■ Data to examine ■
-- ==== Sys2Proof/Proofs/CommandFrames.lean ====
section
/-! What every command leaves unchanged (the "Writes" lists of the command rules; 60_exceptions.md R262), and that none reads STATUS or EVENTS
(30_encoding.md R98). -/

namespace Sys2Proof.Machine

/-! The Writes lists. -/

theorem State.regBytes_buffer_congr {s t : State} {r : Reg} (hb : r.isBuffer = true)
    (h : ∀ a, r.base ≤ a → a < r.base + r.size → t.mem.read a = s.mem.read a) : t.regBytes r = s.regBytes r := by
  rw [t.regBytes_buffer hb, s.regBytes_buffer hb]
  refine List.map_congr_left fun j hj => h _ (Nat.le_add_right _ _) ?_
  exact Nat.add_lt_add_left (List.mem_range.mp hj) _

/-- A word of `8 n` bits is the same where its bytes are. -/
theorem beBytes_inj {w n : Nat} {x y : BitVec w} (hw : w = 8 * n) (h : beBytes n x = beBytes n y) : x = y := by
  rw [← fromBE_beBytes n x hw, h, fromBE_beBytes n y hw]

theorem keys_not_mem_writes (i : Instr) : Reg.kenc ∉ i.writes ∧ Reg.kpriv ∉ i.writes ∧ Reg.ktrans ∉ i.writes := by
  cases i <;> decide

/-- Settles O50: registers are kept by the command's frame, buffers by where it writes memory, and keys are registers in no Writes list. -/
theorem commandsWriteOnlyWhatTheirRulesList : Obligations.CommandsWriteOnlyWhatTheirRulesList := by
  intro i s t hrun
  have hends := State.ends_of_exec hrun
  have hregs (r : Reg) (hr : r ∉ i.writes) : t.regBytes r = s.regBytes r := by
    cases hb : r.isBuffer with
    | false => exact hends.regBytes hr hb
    | true =>
      have hwritten := hends.mem (cap := 480) (by decide) fun {_ g j} _ _ _ =>
        (j.withSegment g).ctx.assembled_length_le g.segN 15 fun _ _ => Nat.le_of_lt_succ (BitVec.isLt _)
      exact State.regBytes_buffer_congr hb fun a hlo hhi => hwritten.read hr hb hlo hhi
  obtain ⟨hkenc, hkpriv, hktrans⟩ := keys_not_mem_writes i
  have hkeys : t.keys = s.keys := by
    have hkenc' : t.keys.kenc = s.keys.kenc := beBytes_inj rfl (hregs .kenc hkenc)
    have hkpriv' : t.keys.kpriv = s.keys.kpriv := beBytes_inj rfl (hregs .kpriv hkpriv)
    have hktrans' : t.keys.ktrans = s.keys.ktrans := beBytes_inj rfl (hregs .ktrans hktrans)
    calc t.keys = ⟨t.keys.kenc, t.keys.kpriv, t.keys.ktrans⟩ := rfl
      _ = ⟨s.keys.kenc, s.keys.kpriv, s.keys.ktrans⟩ := by rw [hkenc', hkpriv', hktrans']
      _ = s.keys := rfl
  refine ⟨hregs, hkeys, ?port, fun hi => ?hidden⟩
  case port =>
    obtain ⟨_, _, _, hframe, -⟩ := hends.outerFrame
    exact hframe.port
  case hidden =>
    obtain ⟨_, _, _, hframe, -⟩ := hends.frame hi
    exact hframe.hidden

/-! Typed failures. -/

/-- Settles O52: bit 7 of STATUS is set in four of the ways a command ends, and each of them has written at most PECB and NONCE. -/
theorem typedFailureLeavesOnlyScratch : Obligations.TypedFailureLeavesOnlyScratch := by
  intro i s t hrun hbit
  cases State.ends_of_exec hrun with
  | failed c _ _ => exact ⟨rfl, rfl, rfl, .inl (s.frame_begin.finish c)⟩
  | utRefused n => exact ⟨rfl, rfl, rfl, .inr (.inl ⟨rfl, rfl, (s.frame_begin.setNonce n).finish .errAuth⟩)⟩
  | badPayload hi p =>
    exact ⟨rfl, rfl, rfl, .inr (.inr ⟨by simpa using hi, .inl ⟨rfl,
      (s.frame_begin.trans (State.frame_setPecb _ p)).finish .errLen⟩⟩)⟩
  | frameRefused hi layout =>
    exact ⟨rfl, rfl, rfl,
      .inr (.inr ⟨by simpa using hi, .inr ⟨rfl, ((s.frame_cipherReady layout).finish .errAuth).mono (by decide)⟩⟩)⟩
  | ignored | incIgnored | ackIgnored => exact absurd hbit (show ¬ StatusCode.ignored.toByte.getLsbD 7 = true by decide)
  | pending => exact absurd hbit (show ¬ StatusCode.pending.toByte.getLsbD 7 = true by decide)
  | delivered =>
    rw [State.deliver_status] at hbit
    exact absurd hbit (by decide)
  | _ => exact absurd hbit (show ¬ StatusCode.ok.toByte.getLsbD 7 = true by decide)

/-! STATUS and EVENTS are not read. -/

/-- The state with another STATUS. -/
def State.withStatus (s : State) (st : Byte) : State := { s with status := st }

theorem State.finish_withStatus (s : State) (st : Byte) (c : StatusCode) : (s.withStatus st).finish c = s.finish c := rfl

theorem State.noteHeaderByte_withStatus (s : State) (st : Byte) (h0 : BitVec 7) (z : Bool) :
    (s.withStatus st).noteHeaderByte h0 z = (s.noteHeaderByte h0 z).withStatus st := by
  simp only [State.noteHeaderByte, apply_ite (State.withStatus · st)]
  rfl

theorem State.noteSegment_withStatus (s : State) (st : Byte) (g : Segment) :
    (s.withStatus st).noteSegment g = (s.noteSegment g).withStatus st := by
  rw [State.noteSegment, State.noteHeaderByte_withStatus]
  rfl

theorem State.parseUnsegmented_withStatus (s : State) (st : Byte) : (s.withStatus st).parseUnsegmented = s.parseUnsegmented := by
  rw [State.parseUnsegmented, State.noteHeaderByte_withStatus]
  rfl

theorem State.newSeqAuth_withStatus (s : State) (st : Byte) (t : Seq) (z : BitVec 13) :
    (s.withStatus st).newSeqAuth t z = (s.newSeqAuth t z).withStatus st := by
  simp only [State.newSeqAuth, apply_ite (State.withStatus · st)]
  rfl

theorem State.sameSeqAuth_withStatus (s : State) (st : Byte) : (s.withStatus st).sameSeqAuth = s.sameSeqAuth.withStatus st := by
  simp only [State.sameSeqAuth, apply_ite (State.withStatus · st)]
  rfl

theorem State.sendAckIf_withStatus (s : State) (st : Byte) (p : Prop) [Decidable p] :
    (if p then (s.withStatus st).sendAckNow else s.withStatus st) = (if p then s.sendAckNow else s).withStatus st := by
  simp only [apply_ite (State.withStatus · st)]
  rfl

/-- A delivery up to the block-ack it may send (R203). -/
def State.deliverUpToAck (s : State) (t : Seq) (segN : BitVec 5) : State :=
  let s1 := s.putUbuf (s.ctx.assembled segN)
  let s2 := s1.setPar { s1.par with tseq := t }
  (s2.setCtx (s2.ctx.setFlag .incRun false)).raise .incCancel

/-- The end of a delivery. -/
def State.endDelivery (s : State) : State := ((s.setCtx { s.ctx with segvalid := 0 }).raise .complete).finish .ok

theorem State.deliver_eq (s : State) (t : Seq) (segN : BitVec 5) : s.deliver t segN =
    (if unicast s.par.dst && !(s.deliverUpToAck t segN).ctx.flag .ackSent then (s.deliverUpToAck t segN).sendAckNow
      else s.deliverUpToAck t segN).endDelivery := rfl

theorem State.deliver_withStatus (s : State) (st : Byte) (t : Seq) (segN : BitVec 5) : (s.withStatus st).deliver t segN = s.deliver t segN := by
  have hsame : (s.withStatus st).deliverUpToAck t segN = (s.deliverUpToAck t segN).withStatus st := rfl
  have hack := (s.deliverUpToAck t segN).sendAckIf_withStatus st
    ((unicast s.par.dst && !(s.deliverUpToAck t segN).ctx.flag .ackSent) = true)
  rw [State.deliver_eq, State.deliver_eq, hsame]
  exact (congrArg State.endDelivery hack :)

theorem State.storeSegment_withStatus (s : State) (st : Byte) (t : Seq) (g : Segment) :
    (s.withStatus st).storeSegment t g = s.storeSegment t g := by
  cases hc : (s.withSegment g).ctx.isComplete g.segN with
  | false => exact ((s.withStatus st).storeSegment_of_incomplete t g hc).trans (s.storeSegment_of_incomplete t g hc).symm
  | true =>
    rw [(s.withStatus st).storeSegment_of_complete t g hc, s.storeSegment_of_complete t g hc]
    exact (s.withSegment g).deliver_withStatus st t g.segN

theorem State.acceptSegment_withStatus (s : State) (st : Byte) (t : Seq) (g : Segment) :
    (s.withStatus st).acceptSegment t g = s.acceptSegment t g := by
  simp only [State.acceptSegment, State.noteSegment_withStatus, State.newSeqAuth_withStatus, State.sameSeqAuth_withStatus,
    State.storeSegment_withStatus, State.finish_withStatus]
  rfl

theorem State.parseSegment_withStatus (s : State) (st : Byte) : (s.withStatus st).parseSegment = s.parseSegment := by
  simp only [State.parseSegment, State.acceptSegment_withStatus]
  rfl

theorem execLtParse_withStatus (s : State) (st : Byte) : execLtParse (s.withStatus st) = execLtParse s := by
  have hbegin : (s.withStatus st).begin = s.begin.withStatus st := rfl
  simp only [execLtParse, hbegin, State.parseUnsegmented_withStatus, State.parseSegment_withStatus]
  rfl

theorem State.raiseIf_withStatus (s : State) (st : Byte) (p : Prop) [Decidable p] (e : Event) :
    (s.withStatus st).raiseIf p e = (s.raiseIf p e).withStatus st := by
  simp only [State.raiseIf, apply_ite (State.withStatus · st)]
  rfl

theorem State.cancelTimers_withStatus (s : State) (st : Byte) : (s.withStatus st).cancelTimers = s.cancelTimers.withStatus st := by
  simp only [State.cancelTimers, State.raiseIf_withStatus]
  rfl

theorem exec_tmrIncExp_withStatus (s : State) (st : Byte) : exec .tmrIncExp (s.withStatus st) = exec .tmrIncExp s := by
  cases hrun : s.ctx.flag .incRun with
  | false => exact (exec_tmrIncExp_of_idle (s.withStatus st) hrun).trans (exec_tmrIncExp_of_idle s hrun).symm
  | true =>
    have hsame : (s.withStatus st).ctx.flag .ackRun = s.ctx.flag .ackRun := rfl
    rw [exec_tmrIncExp_of_running (s.withStatus st) hrun, exec_tmrIncExp_of_running s hrun, hsame]
    cases s.ctx.flag .ackRun <;> rfl

theorem exec_rxReset_withStatus (s : State) (st : Byte) : exec .rxReset (s.withStatus st) = exec .rxReset s := by
  have hbegin : (s.withStatus st).begin = s.begin.withStatus st := rfl
  rw [exec_rxReset, exec_rxReset, hbegin, State.cancelTimers_withStatus]
  rfl

theorem exec_backMatch_withStatus (s : State) (st : Byte) : exec .backMatch (s.withStatus st) = exec .backMatch s := by
  have hmatched : (s.withStatus st).matched = s.matched.withStatus st := rfl
  rw [exec_backMatch, exec_backMatch, hmatched, State.raiseIf_withStatus]
  rfl

/-- The other commands test no state that they have built. -/
theorem exec_withStatus (i : Instr) (s : State) (st : Byte) : exec i (s.withStatus st) = exec i s := by
  cases i with
  | ltParse => exact execLtParse_withStatus s st
  | tmrIncExp => exact exec_tmrIncExp_withStatus s st
  | rxReset => exact exec_rxReset_withStatus s st
  | backMatch => exact exec_backMatch_withStatus s st
  | _ => rfl

/-- Every command begins by clearing EVENTS. -/
theorem exec_begin (i : Instr) (s : State) : exec i s.begin = exec i s := by cases i <;> rfl

/-- Settles O53: a command clears EVENTS first, and carries STATUS along unread until it writes it. -/
theorem commandsDoNotReadStatusOrEvents : Obligations.CommandsDoNotReadStatusOrEvents := by
  intro i s t st ev hrun
  have hbegin : { s with status := st, events := ev }.begin = s.begin.withStatus st := rfl
  rw [← exec_begin, hbegin, exec_withStatus, exec_begin, hrun]

end Sys2Proof.Machine
end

■ Work to complete ■
Each line in the entries above, starting at the line with "exact hframe.port" and ending at the line with "def State.withStatus (s", is to be printed exactly, and only those lines.

■ Solution to the exercise ■
    exact hframe.port
  case hidden =>
    obtain ⟨_, _, _, hframe, -⟩ := hends.frame hi
    exact hframe.hidden

/-! Typed failures. -/

/-- Settles O52: bit 7 of STATUS is set in four of the ways a command ends, and each of them has written at most PECB and NONCE. -/
theorem typedFailureLeavesOnlyScratch : Obligations.TypedFailureLeavesOnlyScratch := by
  intro i s t hrun hbit
  cases State.ends_of_exec hrun with
  | failed c _ _ => exact ⟨rfl, rfl, rfl, .inl (s.frame_begin.finish c)⟩
  | utRefused n => exact ⟨rfl, rfl, rfl, .inr (.inl ⟨rfl, rfl, (s.frame_begin.setNonce n).finish .errAuth⟩)⟩
  | badPayload hi p =>
    exact ⟨rfl, rfl, rfl, .inr (.inr ⟨by simpa using hi, .inl ⟨rfl,
      (s.frame_begin.trans (State.frame_setPecb _ p)).finish .errLen⟩⟩)⟩
  | frameRefused hi layout =>
    exact ⟨rfl, rfl, rfl,
      .inr (.inr ⟨by simpa using hi, .inr ⟨rfl, ((s.frame_cipherReady layout).finish .errAuth).mono (by decide)⟩⟩)⟩
  | ignored | incIgnored | ackIgnored => exact absurd hbit (show ¬ StatusCode.ignored.toByte.getLsbD 7 = true by decide)
  | pending => exact absurd hbit (show ¬ StatusCode.pending.toByte.getLsbD 7 = true by decide)
  | delivered =>
    rw [State.deliver_status] at hbit
    exact absurd hbit (by decide)
  | _ => exact absurd hbit (show ¬ StatusCode.ok.toByte.getLsbD 7 = true by decide)

/-! STATUS and EVENTS are not read. -/

/-- The state with another STATUS. -/
def State.withStatus (s : State) (st : Byte) : State := { s with status := st }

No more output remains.